To assist in the establishment of a common framework for standardised variant classification, the American College of Medical Genetics and Genomics (ACMG) and the Association for Molecular Pathology (AMP) published joint recommendations for the interpretation of genetic variants (Richards et al., 2015). The ACMG/AMP framework was designed for use across different genes and diseases, thus requiring further specification in disease-specific scenarios. In response to this need, the Clinical Genome (ClinGen) Resource formed various disease-specific variant curation expert panels (VCEPs) to develop specifications to the ACMG/AMP framework (Rehm et al., 2015). The ClinGen Haemoglobinopathy VCEP focuses on performing and testing the applicability of haemoglobinopathy-specific modifications to the standard ACMG/AMP framework before proceeding with the classification and interpretation of variants related to haemoglobinopathies (Kountouris et al., 2021). Haemoglobinopathies represent the commonest groups of inherited monogenic disorders affecting approximately 7% of the global population (Cao and Kan, 2013). They are caused by genetic defects in genes located in the α-globin locus (Accession: NG_000006) and in the β-globin locus (Accession: NG_000007). To date, there are over 2400 different naturally occurring globin gene variants, which are collected and manually curated in IthaGenes, a haemoglobinopathy-specific database on the ITHANET portal (Kountouris et al., 2014).
The ACMG/AMP guidelines propose the use of in silico predictors (namely criteria PP3 and BP4 for pathogenic and benign evidence, respectively) as supporting evidence for variant pathogenicity classification (Richards et al., 2015). Several tools have already been developed to predict the impact of genetic variants and their relation to developing diseases. These tools fall into four main categories based on the theoretical background and type of data they use for predicting variant effect, namely sequence conservation-based, structure-based analysis, combined (i.e., including both sequence and structural features), and meta-predictors (Li and Wang, 2017).

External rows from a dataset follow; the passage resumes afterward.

-- ==== Sys2Proof/Laws/Stores.lean ====
section
/-! SUPPORT. The canonical form of the sparse stores: what an update of a state does to it. -/

set_option linter.all false

namespace Sys2Proof.Machine

theorem stores_ite {c : Prop} [Decidable c] {a b : State} (ha : a.storesWf = true) (hb : b.storesWf = true) :
    (if c then a else b).storesWf = true := by split <;> assumption

theorem stores_ite_fst {c : Prop} [Decidable c] {α : Type} {a b : State × α} (ha : a.1.storesWf = true)
    (hb : b.1.storesWf = true) : ((if c then a else b).1).storesWf = true := by split <;> assumption

theorem storesWf_iff (s : State) : s.storesWf = true ↔
    s.objs.wf objNone = true ∧ s.wideBits.wf wideNone = true ∧ s.ports.wf portNone = true ∧ s.slots.wf slotNone
    = true ∧ s.notify.wf ringNone = true ∧ s.cat.wf catNone = true ∧ s.devMap.wf devDefault = true ∧ s.routes.wf
    routeNone = true ∧ s.links.wf linkNone = true ∧ s.lostSince.wf timeNone = true ∧ s.evs.wf evNone = true ∧
    s.views.wf viewNone = true ∧ s.parts.wf partNone = true ∧ s.stageFails.wf natNone = true := by
  simp only [State.storesWf, Bool.and_eq_true, and_assoc]

theorem stores_pending (s : State) (x0 : List Instr) :
    ({ s with
      pending := x0 } : State).storesWf = s.storesWf := rfl

theorem stores_refLost (s : State) (x0 : Bool) :
    ({ s with
      refLost := x0 } : State).storesWf = s.storesWf := rfl

theorem stores_sync (s : State) (x0 : TimeSync) :
    ({ s with
      sync := x0 } : State).storesWf = s.storesWf := rfl

theorem stores_reslice (s : State) (x0 : Reslice) :
    ({ s with
      reslice := x0 } : State).storesWf = s.storesWf := rfl

theorem stores_waiters (s : State) (x0 : List Waiter) :
    ({ s with
      waiters := x0 } : State).storesWf = s.storesWf := rfl

theorem stores_lenders (s : State) (x0 : List Lender) :
    ({ s with
      lenders := x0 } : State).storesWf = s.storesWf := rfl

theorem stores_ledgers (s : State) (x0 : List Ledger) :
    ({ s with
      ledgers := x0 } : State).storesWf = s.storesWf := rfl

theorem stores_rets (s : State) (x0 : List Ret) :
    ({ s with
      rets := x0 } : State).storesWf = s.storesWf := rfl

theorem stores_buffered (s : State) (x0 : List Ticket) :
    ({ s with
      buffered := x0 } : State).storesWf = s.storesWf := rfl

theorem stores_mgr (s : State) (x0 : List MgrWrite) :
    ({ s with
      mgr := x0 } : State).storesWf = s.storesWf := rfl

theorem stores_inbox (s : State) (x0 : List InMsg) :
    ({ s with
      inbox := x0 } : State).storesWf = s.storesWf := rfl

theorem stores_waitMsgs (s : State) (x0 : List WaitMsg) :
    ({ s with
      waitMsgs := x0 } : State).storesWf = s.storesWf := rfl

theorem stores_changes (s : State) (x0 : List RouteChange) :
    ({ s with
      changes := x0 } : State).storesWf = s.storesWf := rfl

theorem stores_settles (s : State) (x0 : List (RouteKey × Time)) :
    ({ s with
      settles := x0 } : State).storesWf = s.storesWf := rfl

theorem stores_folio (s : State) (x0 : Folio) :
    ({ s with
      folio := x0 } : State).storesWf = s.storesWf := rfl

theorem stores_catOpen (s : State) (x0 : List CatOpen) :
    ({ s with
      catOpen := x0 } : State).storesWf = s.storesWf := rfl

theorem stores_catHeld (s : State) (x0 : List (Principal × Instr)) :
    ({ s with
      catHeld := x0 } : State).storesWf = s.storesWf := rfl

theorem stores_apb (s : State) (x0 : ApbRegs) :
    ({ s with
      apb := x0 } : State).storesWf = s.storesWf := rfl

theorem stores_eid (s : State) (x0 : BitVec 8) :
    ({ s with
      eid := x0 } : State).storesWf = s.storesWf := rfl

theorem stores_flips (s : State) (x0 : List (StoreWord × Nat)) :
    ({ s with
      flips := x0 } : State).storesWf = s.storesWf := rfl

theorem stores_stuck (s : State) (x0 : List Nat) :
    ({ s with
      stuck := x0 } : State).storesWf = s.storesWf := rfl

theorem stores_stageOut (s : State) (x0 : BitVec 32) :
    ({ s with
      stageOut := x0 } : State).storesWf = s.storesWf := rfl

theorem stores_scrubStart (s : State) (x0 : Time) :
    ({ s with
      scrubStart := x0 } : State).storesWf = s.storesWf := rfl

theorem stores_out (s : State) (x0 : List Output) :
    ({ s with
      out := x0 } : State).storesWf = s.storesWf := rfl

theorem stores_free (s : State) (x0 : Nat) :
    ({ s with
      free := x0 } : State).storesWf = s.storesWf := rfl

theorem stores_time_sync (s : State) (x0 : Time) (x1 : TimeSync) :
    ({ s with
      time := x0, sync := x1 } : State).storesWf = s.storesWf := rfl

theorem stores_waiters_ledgers (s : State) (x0 : List Waiter) (x1 : List Ledger) :
    ({ s with
      waiters := x0, ledgers := x1 } : State).storesWf = s.storesWf := rfl

theorem stores_lenders_loanSeq (s : State) (x0 : List Lender) (x1 : BitVec 8) :
    ({ s with
      lenders := x0, loanSeq := x1 } : State).storesWf = s.storesWf := rfl

theorem stores_changes_fenceNum (s : State) (x0 : List RouteChange) (x1 : BitVec 8) :
    ({ s with
      changes := x0, fenceNum := x1 } : State).storesWf = s.storesWf := rfl

theorem stores_mgr_folio (s : State) (x0 : List MgrWrite) (x1 : Folio) :
    ({ s with
      mgr := x0, folio := x1 } : State).storesWf = s.storesWf := rfl

theorem stores_catHeld_apb (s : State) (x0 : List (Principal × Instr)) (x1 : ApbRegs) :
    ({ s with
      catHeld := x0, apb := x1 } : State).storesWf = s.storesWf := rfl

theorem stores_phase_scrubStart (s : State) (x0 : Phase) (x1 : Time) :
    ({ s with
      phase := x0, scrubStart := x1 } : State).storesWf = s.storesWf := rfl

theorem stores_waitMsgs_changes_settles (s : State) (x0 : List WaitMsg) (x1 : List RouteChange) (x2 : List (RouteKey
    × Time)) :
    ({ s with
      waitMsgs := x0, changes := x1, settles := x2 } : State).storesWf = s.storesWf := rfl

theorem stores_time_tick_sync_free_clock (s : State) (x0 : Time) (x1 : Nat) (x2 : TimeSync) (x3 : Nat) (x4 : Time) :
    ({ s with
      time := x0, tick := x1, sync := x2, free := x3, clock := x4 } : State).storesWf = s.storesWf := rfl

theorem stores_phase_build_device_die_refSel_running (s : State) (x0 : Phase) (x1 : Build) (x2 : BitVec 12) (x3 :
    BitVec 3) (x4 : BitVec 3) (x5 : Bool) :
    ({ s with
      phase := x0, build := x1, device := x2, die := x3, refSel := x4, running := x5 } : State).storesWf =
      s.storesWf := rfl

theorem objs_wf {s : State} (h : s.storesWf = true) : s.objs.wf objNone = true := ((storesWf_iff s).mp h).1

theorem wideBits_wf {s : State} (h : s.storesWf = true) : s.wideBits.wf wideNone = true := ((storesWf_iff s).mp h).2.1

theorem ports_wf {s : State} (h : s.storesWf = true) : s.ports.wf portNone = true := ((storesWf_iff s).mp h).2.2.1

theorem slots_wf {s : State} (h : s.storesWf = true) : s.slots.wf slotNone = true := ((storesWf_iff s).mp h).2.2.2.1

theorem notify_wf {s : State} (h : s.storesWf = true) : s.notify.wf ringNone = true := ((storesWf_iff s).mp h).2.2.2.2.1

theorem cat_wf {s : State} (h : s.storesWf = true) : s.cat.wf catNone = true := ((storesWf_iff s).mp h).2.2.2.2.2.1

theorem devMap_wf {s : State} (h : s.storesWf = true) : s.devMap.wf devDefault = true := ((storesWf_iff s).mp h).2.2.2.2.2.2.1

theorem routes_wf {s : State} (h : s.storesWf = true) : s.routes.wf routeNone = true := ((storesWf_iff s).mp h).2.2.2.2.2.2.2.1

theorem links_wf {s : State} (h : s.storesWf = true) : s.links.wf linkNone = true := ((storesWf_iff s).mp h).2.2.2.2.2.2.2.2.1

theorem lostSince_wf {s : State} (h : s.storesWf = true) : s.lostSince.wf timeNone = true := ((storesWf_iff s).mp h).2.2.2.2.2.2.2.2.2.1

theorem evs_wf {s : State} (h : s.storesWf = true) : s.evs.wf evNone = true := ((storesWf_iff s).mp h).2.2.2.2.2.2.2.2.2.2.1

theorem views_wf {s : State} (h : s.storesWf = true) : s.views.wf viewNone = true := ((storesWf_iff s).mp h).2.2.2.2.2.2.2.2.2.2.2.1

theorem parts_wf {s : State} (h : s.storesWf = true) : s.parts.wf partNone = true := ((storesWf_iff s).mp h).2.2.2.2.2.2.2.2.2.2.2.2.1

theorem stageFails_wf {s : State} (h : s.storesWf = true) : s.stageFails.wf natNone = true := ((storesWf_iff s).mp h).2.2.2.2.2.2.2.2.2.2.2.2.2

theorem stores_objs (s : State) (x : Sparse ObjRec) (h : s.storesWf = true) (hx : x.wf objNone = true) :
    ({ s with objs := x } : State).storesWf = true := by
  rw [storesWf_iff] at h ⊢
  simp only [h, hx, and_self]

theorem stores_wideBits (s : State) (x : Sparse Bool) (h : s.storesWf = true) (hx : x.wf wideNone = true) :
    ({ s with wideBits := x } : State).storesWf = true := by
  rw [storesWf_iff] at h ⊢
  simp only [h, hx, and_self]

theorem stores_ports (s : State) (x : Sparse Port) (h : s.storesWf = true) (hx : x.wf portNone = true) :
    ({ s with ports := x } : State).storesWf = true := by
  rw [storesWf_iff] at h ⊢
  simp only [h, hx, and_self]

theorem stores_slots (s : State) (x : Sparse Slot) (h : s.storesWf = true) (hx : x.wf slotNone = true) :
    ({ s with slots := x } : State).storesWf = true := by
  rw [storesWf_iff] at h ⊢
  simp only [h, hx, and_self]

theorem stores_notify (s : State) (x : Sparse NotifyRing) (h : s.storesWf = true) (hx : x.wf ringNone = true) :
    ({ s with notify := x } : State).storesWf = true := by
  rw [storesWf_iff] at h ⊢
  simp only [h, hx, and_self]

theorem stores_cat (s : State) (x : Sparse (BitVec 128)) (h : s.storesWf = true) (hx : x.wf catNone = true) :
    ({ s with cat := x } : State).storesWf = true := by
  rw [storesWf_iff] at h ⊢
  simp only [h, hx, and_self]

theorem stores_devMap (s : State) (x : Sparse (BitVec 16)) (h : s.storesWf = true) (hx : x.wf devDefault = true) :
    ({ s with devMap := x } : State).storesWf = true := by
  rw [storesWf_iff] at h ⊢
  simp only [h, hx, and_self]

theorem stores_routes (s : State) (x : Sparse (BitVec 32)) (h : s.storesWf = true) (hx : x.wf routeNone = true) :
    ({ s with routes := x } : State).storesWf = true := by
  rw [storesWf_iff] at h ⊢
  simp only [h, hx, and_self]

theorem stores_links (s : State) (x : Sparse Link) (h : s.storesWf = true) (hx : x.wf linkNone = true) :
    ({ s with links := x } : State).storesWf = true := by
  rw [storesWf_iff] at h ⊢
  simp only [h, hx, and_self]

theorem stores_lostSince (s : State) (x : Sparse (Option Time)) (h : s.storesWf = true) (hx : x.wf timeNone = true) :
    ({ s with lostSince := x } : State).storesWf = true := by
  rw [storesWf_iff] at h ⊢
  simp only [h, hx, and_self]

theorem stores_evs (s : State) (x : Sparse EvInput) (h : s.storesWf = true) (hx : x.wf evNone = true) :
    ({ s with evs := x } : State).storesWf = true := by
  rw [storesWf_iff] at h ⊢
  simp only [h, hx, and_self]

theorem stores_views (s : State) (x : Sparse View) (h : s.storesWf = true) (hx : x.wf viewNone = true) :
    ({ s with views := x } : State).storesWf = true := by
  rw [storesWf_iff] at h ⊢
  simp only [h, hx, and_self]

theorem stores_parts (s : State) (x : Sparse Part) (h : s.storesWf = true) (hx : x.wf partNone = true) :
    ({ s with parts := x } : State).storesWf = true := by
  rw [storesWf_iff] at h ⊢
  simp only [h, hx, and_self]

theorem stores_stageFails (s : State) (x : Sparse Nat) (h : s.storesWf = true) (hx : x.wf natNone = true) :
    ({ s with stageFails := x } : State).storesWf = true := by
  rw [storesWf_iff] at h ⊢
  simp only [h, hx, and_self]

/-- An operation that leaves the stores alone keeps their form. -/
theorem stores_of_wipe {s t : State} (e : t.wipe 0x7dfa7c1cf2fff = s.wipe 0x7dfa7c1cf2fff)
    (h : s.storesWf = true) : t.storesWf = true := by
  rw [storesWf_iff] at h ⊢
  have e_objs : t.objs = s.objs := objs_of_wipe (by decide) e
  have e_wideBits : t.wideBits = s.wideBits := wideBits_of_wipe (by decide) e
  have e_ports : t.ports = s.ports := ports_of_wipe (by decide) e
  have e_slots : t.slots = s.slots := slots_of_wipe (by decide) e
  have e_notify : t.notify = s.notify := notify_of_wipe (by decide) e
  have e_cat : t.cat = s.cat := cat_of_wipe (by decide) e
  have e_devMap : t.devMap = s.devMap := devMap_of_wipe (by decide) e
  have e_routes : t.routes = s.routes := routes_of_wipe (by decide) e
  have e_links : t.links = s.links := links_of_wipe (by decide) e
  have e_lostSince : t.lostSince = s.lostSince := lostSince_of_wipe (by decide) e
  have e_evs : t.evs = s.evs := evs_of_wipe (by decide) e
  have e_views : t.views = s.views := views_of_wipe (by decide) e
  have e_parts : t.parts = s.parts := parts_of_wipe (by decide) e
  have e_stageFails : t.stageFails = s.stageFails := stageFails_of_wipe (by decide) e
  rw [e_objs, e_wideBits, e_ports, e_slots, e_notify, e_cat, e_devMap, e_routes, e_links, e_lostSince, e_evs, e_views, e_parts, e_stageFails]
  exact h

end Sys2Proof.Machine
end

The performance of different in silico tools varies across genes and diseases as numerous studies illustrated discrepancies regarding variant pathogenicity prediction (Ernst et al., 2018; Fortuno et al., 2018; Luo et al., 2019; Masica and Karchin, 2016; Pshennikova et al., 2019). Previous studies have also evaluated the performance of in silico predictors for globin gene variants (AbdulAzeez and Borgio, 2016; Tchernitchko et al., 2004), demonstrating a high degree of discordance between in silico tools. Therefore, it is evident that a disease- or gene-specific evaluation of in silico tools can provide evidence for the optimal selection or combination of tools to identify the functional impact of variants. Recently, ClinGen published a study on the performance of four in silico predictors using a set of 237 variants (Wilcox et al., 2021), suggesting that custom thresholds should be explored for each in silico tool to establish PP3 and BP4 criteria. However, given the impact of in silico tools on variant classification, further calibration with larger datasets is still needed to optimise their performance.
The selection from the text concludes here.